Scholars: Cities need ‘resilience’

BY By Zhang Qingli | 09-01-2016
(Chinese Social Sciences Today)

Rainwater is drained away through the city walls built in Ming Dynasty in Nanjing after a rainstorm, which gives rise to the phenomenon known colloquially as the dragons spitting water.

 

The flooding in several cities in China after summer rainstorms has shown the public how weak modern cities can be in the face of the Mother Nature, which is why the phrase “resilient city research” has become a buzzword in urban planning in recent years. 


“In ecology, resilience refers to the ability of an ecosystem to regain a stable state after a disturbance,” said Huang Xiaojun, an associate professor from the College of Urban and Environmental Science at Northwest University in Shaanxi Province. Later, this concept was expanded to areas such as socioeconomic and urban-planning systems, he added.


The concept of a resilient city emphasizes a city’s ability to maintain its basic structure and function by absorbing and adapting to challenges posed by risks and uncertainties, Huang said. Traditional urban planning focused more on reducing the potential for disturbances, whereas resilient urban planning addresses changes head-on to develop new strategies and innovative systems. In this sense, a resilient city is one that knows how to learn, recover and create, Huang said.
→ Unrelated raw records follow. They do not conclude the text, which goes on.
/-- STATUS reports and then clears the two overflow flags of its own port alone; RELEASE_READ, LINE_STATUS and SNAPSHOT
change nothing but the readback levels they sense and the index of the free values they draw (the model's choice:
notes/assumptions/6 and 7). (That RELEASE_READ lists the unlock records in the order of their confirms, as they stand in
State, is the model's choice: notes/assumptions/36.) -/
def Obligations.StatusAndSensedReads : Prop :=
  ∀ (s : State) (r : Req), s.takes r →
    (∃ v, exec (.status r) s = .next (((s.holding r (.status r)).setPort r.port
          { (s.holding r (.status r)).port r.port with receiveOver := false, noticeOver := false }).replied r
        (.ok (.status v))) ∧
      v.mode = s.mode ∧ v.clockSet = s.clock.isSome ∧ v.lift = s.lift.state ∧
      (∀ h, (v.heads.get h).state = (s.head h).state ∧ (v.heads.get h).closePending = (s.head h).closePending) ∧
      v.free = 1024 - s.log.records.length - s.log.reservations ∧ v.occupied = s.advices.entries.length ∧
      v.pendingAdvices + v.lodgedAdvices = v.occupied ∧ v.tempHigh = s.scanner.tempHigh ∧
      v.latched = s.alarm.latched ∧ v.service = s.service.state ∧
      v.serviceReceive = s.link.service.receiveOver ∧ v.branchReceive = s.link.branch.receiveOver ∧
      v.serviceNotice = s.link.service.noticeOver) ∧
    (∃ v, exec (.releaseRead r) s = .next ({ s.holding r (.releaseRead r) with
          free := s.free + s.release.reservations.length + s.release.unlocks.length }.replied r (.ok (.release v))) ∧
      v.mode = s.mode ∧ v.schedule = s.release.schedule ∧ v.active = s.release.active ∧
      v.pending = s.release.pending ∧ v.inside = insideWindow s.release.active s.clock ∧
      v.settings = s.release.settings ∧
      v.reservations.map (fun x => (x.bin, x.officer, x.made)) =
        s.release.reservations.map (fun x => (x.bin, x.officer, x.made)) ∧
      (∀ x ∈ v.reservations, ∃ y ∈ s.release.reservations, x.bin = y.bin ∧ x.secondsLeft ≤ y.timer) ∧
      v.unlocks.map (fun x => (x.bin, x.requesting, x.confirming, x.openLong)) =
        s.release.unlocks.map (fun x => (x.bin, x.requesting, x.confirming, x.openLong))) ∧
    (∃ v t, exec (.lineStatus r) s = .next (State.replied t r (.ok (.lines v
          (t.outputs.map fun o => ⟨o.driven, o.readback, o.fault⟩)))) ∧
      v = s.inputs.map (fun l => (l.debounced, l.event)) ∧
      t = { s.holding r (.lineStatus r) with outputs := t.outputs, free := s.free + 1 } ∧
      t.outputs.map (fun o => (o.owner, o.driven, o.fault, o.check)) =
        s.outputs.map (fun o => (o.owner, o.driven, o.fault, o.check))) ∧
    (∃ v t, exec (.snapshot r) s = .next (State.replied t r (.ok (.snapshot v))) ∧
      v.inputs = s.inputs.map (fun l => (l.raw, l.debounced, l.event)) ∧
      v.outputs = t.outputs.map (fun o => (o.owner, o.driven, o.readback, o.fault)) ∧
      v.service = s.service.state ∧ v.pattern = s.service.pattern ∧
      v.step = s.service.step.map (fun x => (x.head, x.kind.name, x.phase)) ∧
      t = { s.holding r (.snapshot r) with outputs := t.outputs, free := s.free + 1 } ∧
      t.outputs.map (fun o => (o.owner, o.driven, o.fault, o.check)) =
        s.outputs.map (fun o => (o.owner, o.driven, o.fault, o.check)))

/-! ### Requests that set or act -/

/-- The settings of the units are stored as given, at once, when every value is in its range: head, channel, scanner, link
watch and lift. A weigh channel that is not WEIGHING drops its partial reading where the exponent changes. -/
def Obligations.UnitSettingsAreStored : Prop :=
  ∀ (s : State) (r : Req), s.takes r →
    (∀ n h v, headOfCode n = some h → 5 ≤ v.intakeTimeout → v.intakeTimeout ≤ 120 → 500 ≤ v.descentTimeout →
      v.descentTimeout ≤ 5000 → 100 ≤ v.identWindow → v.identWindow ≤ 2000 → 1 ≤ v.gateTimeout → v.gateTimeout ≤ 10 →
      let u := s.holding r (.headSet r n v)
      exec (.headSet r n v) s =
        .next ((u.setHead h { u.head h with settings := v }).replied r (.ok .done))) ∧
    (∀ n h v, r.port = .service → headOfCode n = some h → weighSettingsOk v = true →
      let u := s.holding r (.weighSet r n v)
      let c := u.channel h
      (∀ w, c.state = .weighing w → exec (.weighSet r n v) s =
        .next ((u.setChannel h { c with settings := v }).replied r (.ok .done))) ∧
      ((∀ w, c.state ≠ .weighing w) → exec (.weighSet r n v) s = .next ((u.setChannel h { c with
        settings := v
        gathered := if v.exponent = c.settings.exponent then c.gathered else ⟨0, 0, false, true⟩ }).replied r
          (.ok .done)))) ∧
    (∀ v : ScanSettings, r.port = .service → 100 ≤ v.scanPeriod → v.scanPeriod ≤ 2000 → 5 ≤ v.auxSettle →
      v.auxSettle ≤ 200 → 3000 ≤ v.refLow → v.refLow ≤ 5000 → 5000 ≤ v.refHigh → v.refHigh ≤ 6000 →
      v.refLow < v.refHigh → 300 ≤ v.tempLimit → v.tempLimit ≤ 850 →
      let u := s.holding r (.scanSet r v)
      exec (.scanSet r v) s =
        .next ({ u with scanner := { u.scanner with settings := v } }.replied r (.ok .done))) ∧
    (∀ n unit policy, n ≤ 255 →
      let u := s.holding r (.linkSet r n (some unit) (some policy))
      exec (.linkSet r n (some unit) (some policy)) s = .next ({ u with link := { u.link with
        count := n
        unit := unit
        policy := policy
        timer := if n = 0 then none else some (if unit = WatchUnit.second then n else 60 * n) } }.replied r (.ok .done))) ∧
    (∀ mode n time, 1 ≤ n → n ≤ 8 → 5 ≤ time → time ≤ 120 →
      let u := s.holding r (.liftSet r (some mode) n time)
      exec (.liftSet r (some mode) n time) s = .next ({ u with lift := { u.lift with
        mode := mode
        runLimit := n
        transferTime := time } }.replied r (.ok .done)))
The resilient urban system describes the city as a sustainable network based on physical factors such as roads and buildings, and social factors in the human community, such as schools and enterprises, said Gu Chaolin, a professor from the School of Architecture at Tsinghua University. Therefore, many scholars have emphasized the combination of technological and social measures in reducing the impact of natural disasters on resilient cities, he added.
 

Huang said that China’s practice of “sponge cities” in urban planning is a special form of resilient urban planning. Sponge cities were designed to absorb and release rainwater like a sponge, in order to avoid floods, waterlogging, and droughts.
 

Unlike most foreign cities, China’s sprawling metropolises are home to large populations and are engaged in a constant process of industrialization and urbanization, which complicates the efforts at urban planning, Huang said. Therefore, China’s urban planning should be considered a long-term process, and constant evaluation, adjustment and innovation of the master strategy should be made.
 

Huang also suggested that resilient urban planning should focus on the weakest parts—physical and social—of the urban system. Urban planning should strengthen the capacity of different groups of people to adjust to shocks brought by natural uncertainties, he said. 

 

 

 

Zhang Qingli is a reporter at the Chinese Social Sciences Today.